→ **Your goal**:
The response should be the data again, identical in every line.

----- Data extracts -----

/-- WUNMAP: a window is removed. A reservation of the page's own open set that this leaves without a window is withdrawn
(R63). -/
def wunmapBody (c : Cmd) (_tk : Nat) (s : State) : Ans :=
  let t := c.tenant
  let b := s.pendingBank
  let win := c.b 5
  let w := b.window t win
  chain [c.stray [(5, 1)], argIs (decide (7 < win)) 5, argIs (!w.valid) 5, stateIs (!b.mappable t) stDenied 0xFFFF] <|
    let dropNew (x : ChangeSet) : ChangeSet :=
      if x.committed || x.page != c.page || decide (1 < (b.quire w.qbase).nshare) then x
      else { x with items := x.items.filter (fun i => match i.what with | .quireNew base _ => base != w.qbase | _ => true) }
    .staged [(.window t win Window.none, 0xFFFF)] [] { s with sets := s.sets.map dropNew }

def execWunmap (page : Fin 521) (s : State) : Host.Outcome State Fault Refusal := s.serve page.val 0x12 anySub wunmapBody

/-- QRELEASE (R69, R71). -/
def qreleaseBody (c : Cmd) (_tk : Nat) (s : State) : Ans :=
  let base := c.le 0 2
  let q := s.bank.quire base
  chain [c.stray [(0, 4)], argIs (decide (1023 < base)) 0, stateIs (q.qgen != c.le 2 2) stStale 2,
      stateIs (q.qstate != .failed || (s.membersOf base q.qk).any s.leafBad) stDenied 0] <|
    .staged [(.quireRelease base, 0)] [] s

def execQrelease (page : Fin 521) (s : State) : Host.Outcome State Fault Refusal := s.serve page.val 0x13 anySub qreleaseBody

/-! ## Regions and skew (R72, R162-R164, R195, R271) -/

/-- R271 on a region with SKEW other than 0. -/
def skewAllowed (r : Region) (k : Skew) : Bool :=
  let sh := r.shape
  let tw := 2 ^ k.twl
  let unit := sh.elemsIn (layoutOf r.sfmt r.sparse).unit
  (!isPassThrough r.sfmt r.sparse r.dfmt || ((r.sfmt == 1 || r.sfmt == 2 || r.sfmt == 3) && !r.sparse)) && k.valid &&
    sh.elems % tw == 0 && decide (0 < unit) && tw % unit == 0

/-- A region's skew stands in a bank. -/
def Banked.skewOk (b : Banked) (r : Region) : Bool := r.skew == 0 || skewAllowed r (b.skew r.skew)

def regionSetBody (c : Cmd) (_tk : Nat) (s : State) : Ans :=
  let i := c.index
  let r := Region.ofBits (c.record 16)
  chain [c.recStray 16, argIs (decide (63 < i)) 0, argIs (c.le 20 4 != 0) 20, argIs (decide (524288 < r.rbase + r.rlen + 1)) 8,
      argIs (!legalFormats r.sfmt r.sparse r.dfmt) (atBit 41), argIs (decide (1 < r.rnd)) (atBit 62),
      argIs (!s.pendingBank.skewOk r) (atBit 50)] <|
    .staged [(.region c.tenant i r, 0)] [] s

/-- REGION_SET (R72, R271). -/
def execRegionSet (page : Fin 521) (s : State) : Host.Outcome State Fault Refusal := s.serve page.val 0x14 anySub regionSetBody

def tintSetBody (c : Cmd) (_tk : Nat) (s : State) : Ans :=
  let i := c.index
  let b := s.pendingBank
  if i = 16 then
    let red := c.b 8
    let yel := c.b 9
    chain [c.recStray 2, argIs (decide (15 < red) || (b.tint red).cls != 3) 8, argIs (decide (15 < yel) || (b.tint yel).cls != 2) 9] <|
      .staged [(.markTints red yel, 0)] [] s
  else
    let r := Tint.ofBits (c.record 8)
    chain [c.recStray 8, argIs (decide (16 < i)) 0, argIs (decide (2 ^ 30 ≤ c.record 8)) (atBit 30), argIs (decide (r.tgt < 64)) 8,
        argIs (r.pcol == 3) (atBit 18), argIs (r.wgt == 0) (atBit 20),
        argIs ((b.redTint == i && r.cls != 3) || (b.yelTint == i && r.cls != 2)) 8] <|
      .staged [(.tint i r, 0)] [] s

/-- TINT_SET (R162, R200, Tables 6.1 and 7.2). -/
def execTintSet (page : Fin 521) (s : State) : Host.Outcome State Fault Refusal := s.serve page.val 0x20 anySub tintSetBody

def portSetBody (c : Cmd) (_tk : Nat) (s : State) : Ans :=
  let r : PortRec := { ptmask := c.le 8 2, ptgt := c.le 10 2, pwdT := c.le 14 2, enable := bitAt (c.b 12) 0 }
  chain [c.recStray 8, argIs (decide (127 < c.index)) 0, argIs (decide (0 < r.ptgt) && decide (r.ptgt < 64)) 8,
      argIs (decide (1 < c.b 12)) 12, argIs (c.b 13 != 0) 13, argIs (r.pwdT == 0 || decide (1000 < r.pwdT)) 14] <|
    .staged [(.port c.index r, 0)] [] s

/-- PORT_SET (R164, R470, Table 15.5). -/
def execPortSet (page : Fin 521) (s : State) : Host.Outcome State Fault Refusal := s.serve page.val 0x21 anySub portSetBody

def policerSetBody (c : Cmd) (_tk : Nat) (s : State) : Ans :=
  let r := Policer.ofBits (c.record 16)
  chain [c.recStray 16, argIs (c.index != 0) 0, argIs (decide (2 ^ 124 ≤ c.record 16)) (atBit 124), argIs (r.ract == 3) (atBit 3),
      argIs (!r.alg && decide (r.pir < r.cir)) (atBit 37), argIs (decide (16 < r.split)) (atBit 7), argIs (decide (r.cbs < 2)) (atBit 62),
      argIs (decide (r.pbs < 2)) (atBit 76), argIs (r.dburst == 0) (atBit 114)] <|
    .staged [(.policer c.tenant r, 0xFFFF)] [] s

/-- POLICER_SET (R195). -/
def execPolicerSet (page : Fin 521) (s : State) : Host.Outcome State Fault Refusal := s.serve page.val 0x23 anySub policerSetBody

/-- Sum of a gate list's durations in ns. -/
def GateList.sum (g : GateList) : Nat := (g.entries.map (fun e => e.dur * 100)).sum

-----

→ **Response**:
/-- WUNMAP: a window is removed. A reservation of the page's own open set that this leaves without a window is withdrawn
(R63). -/
def wunmapBody (c : Cmd) (_tk : Nat) (s : State) : Ans :=
  let t := c.tenant
  let b := s.pendingBank
  let win := c.b 5
  let w := b.window t win
  chain [c.stray [(5, 1)], argIs (decide (7 < win)) 5, argIs (!w.valid) 5, stateIs (!b.mappable t) stDenied 0xFFFF] <|
    let dropNew (x : ChangeSet) : ChangeSet :=
      if x.committed || x.page != c.page || decide (1 < (b.quire w.qbase).nshare) then x
      else { x with items := x.items.filter (fun i => match i.what with | .quireNew base _ => base != w.qbase | _ => true) }
    .staged [(.window t win Window.none, 0xFFFF)] [] { s with sets := s.sets.map dropNew }

def execWunmap (page : Fin 521) (s : State) : Host.Outcome State Fault Refusal := s.serve page.val 0x12 anySub wunmapBody

/-- QRELEASE (R69, R71). -/
def qreleaseBody (c : Cmd) (_tk : Nat) (s : State) : Ans :=
  let base := c.le 0 2
  let q := s.bank.quire base
  chain [c.stray [(0, 4)], argIs (decide (1023 < base)) 0, stateIs (q.qgen != c.le 2 2) stStale 2,
      stateIs (q.qstate != .failed || (s.membersOf base q.qk).any s.leafBad) stDenied 0] <|
    .staged [(.quireRelease base, 0)] [] s

def execQrelease (page : Fin 521) (s : State) : Host.Outcome State Fault Refusal := s.serve page.val 0x13 anySub qreleaseBody

/-! ## Regions and skew (R72, R162-R164, R195, R271) -/

/-- R271 on a region with SKEW other than 0. -/
def skewAllowed (r : Region) (k : Skew) : Bool :=
  let sh := r.shape
  let tw := 2 ^ k.twl
  let unit := sh.elemsIn (layoutOf r.sfmt r.sparse).unit
  (!isPassThrough r.sfmt r.sparse r.dfmt || ((r.sfmt == 1 || r.sfmt == 2 || r.sfmt == 3) && !r.sparse)) && k.valid &&
    sh.elems % tw == 0 && decide (0 < unit) && tw % unit == 0

/-- A region's skew stands in a bank. -/
def Banked.skewOk (b : Banked) (r : Region) : Bool := r.skew == 0 || skewAllowed r (b.skew r.skew)

def regionSetBody (c : Cmd) (_tk : Nat) (s : State) : Ans :=
  let i := c.index
  let r := Region.ofBits (c.record 16)
  chain [c.recStray 16, argIs (decide (63 < i)) 0, argIs (c.le 20 4 != 0) 20, argIs (decide (524288 < r.rbase + r.rlen + 1)) 8,
      argIs (!legalFormats r.sfmt r.sparse r.dfmt) (atBit 41), argIs (decide (1 < r.rnd)) (atBit 62),
      argIs (!s.pendingBank.skewOk r) (atBit 50)] <|
    .staged [(.region c.tenant i r, 0)] [] s

/-- REGION_SET (R72, R271). -/
def execRegionSet (page : Fin 521) (s : State) : Host.Outcome State Fault Refusal := s.serve page.val 0x14 anySub regionSetBody

def tintSetBody (c : Cmd) (_tk : Nat) (s : State) : Ans :=
  let i := c.index
  let b := s.pendingBank
  if i = 16 then
    let red := c.b 8
    let yel := c.b 9
    chain [c.recStray 2, argIs (decide (15 < red) || (b.tint red).cls != 3) 8, argIs (decide (15 < yel) || (b.tint yel).cls != 2) 9] <|
      .staged [(.markTints red yel, 0)] [] s
  else
    let r := Tint.ofBits (c.record 8)
    chain [c.recStray 8, argIs (decide (16 < i)) 0, argIs (decide (2 ^ 30 ≤ c.record 8)) (atBit 30), argIs (decide (r.tgt < 64)) 8,
        argIs (r.pcol == 3) (atBit 18), argIs (r.wgt == 0) (atBit 20),
        argIs ((b.redTint == i && r.cls != 3) || (b.yelTint == i && r.cls != 2)) 8] <|
      .staged [(.tint i r, 0)] [] s

/-- TINT_SET (R162, R200, Tables 6.1 and 7.2). -/
def execTintSet (page : Fin 521) (s : State) : Host.Outcome State Fault Refusal := s.serve page.val 0x20 anySub tintSetBody

def portSetBody (c : Cmd) (_tk : Nat) (s : State) : Ans :=
  let r : PortRec := { ptmask := c.le 8 2, ptgt := c.le 10 2, pwdT := c.le 14 2, enable := bitAt (c.b 12) 0 }
  chain [c.recStray 8, argIs (decide (127 < c.index)) 0, argIs (decide (0 < r.ptgt) && decide (r.ptgt < 64)) 8,
      argIs (decide (1 < c.b 12)) 12, argIs (c.b 13 != 0) 13, argIs (r.pwdT == 0 || decide (1000 < r.pwdT)) 14] <|
    .staged [(.port c.index r, 0)] [] s

/-- PORT_SET (R164, R470, Table 15.5). -/
def execPortSet (page : Fin 521) (s : State) : Host.Outcome State Fault Refusal := s.serve page.val 0x21 anySub portSetBody

def policerSetBody (c : Cmd) (_tk : Nat) (s : State) : Ans :=
  let r := Policer.ofBits (c.record 16)
  chain [c.recStray 16, argIs (c.index != 0) 0, argIs (decide (2 ^ 124 ≤ c.record 16)) (atBit 124), argIs (r.ract == 3) (atBit 3),
      argIs (!r.alg && decide (r.pir < r.cir)) (atBit 37), argIs (decide (16 < r.split)) (atBit 7), argIs (decide (r.cbs < 2)) (atBit 62),
      argIs (decide (r.pbs < 2)) (atBit 76), argIs (r.dburst == 0) (atBit 114)] <|
    .staged [(.policer c.tenant r, 0xFFFF)] [] s

/-- POLICER_SET (R195). -/
def execPolicerSet (page : Fin 521) (s : State) : Host.Outcome State Fault Refusal := s.serve page.val 0x23 anySub policerSetBody

/-- Sum of a gate list's durations in ns. -/
def GateList.sum (g : GateList) : Nat := (g.entries.map (fun e => e.dur * 100)).sum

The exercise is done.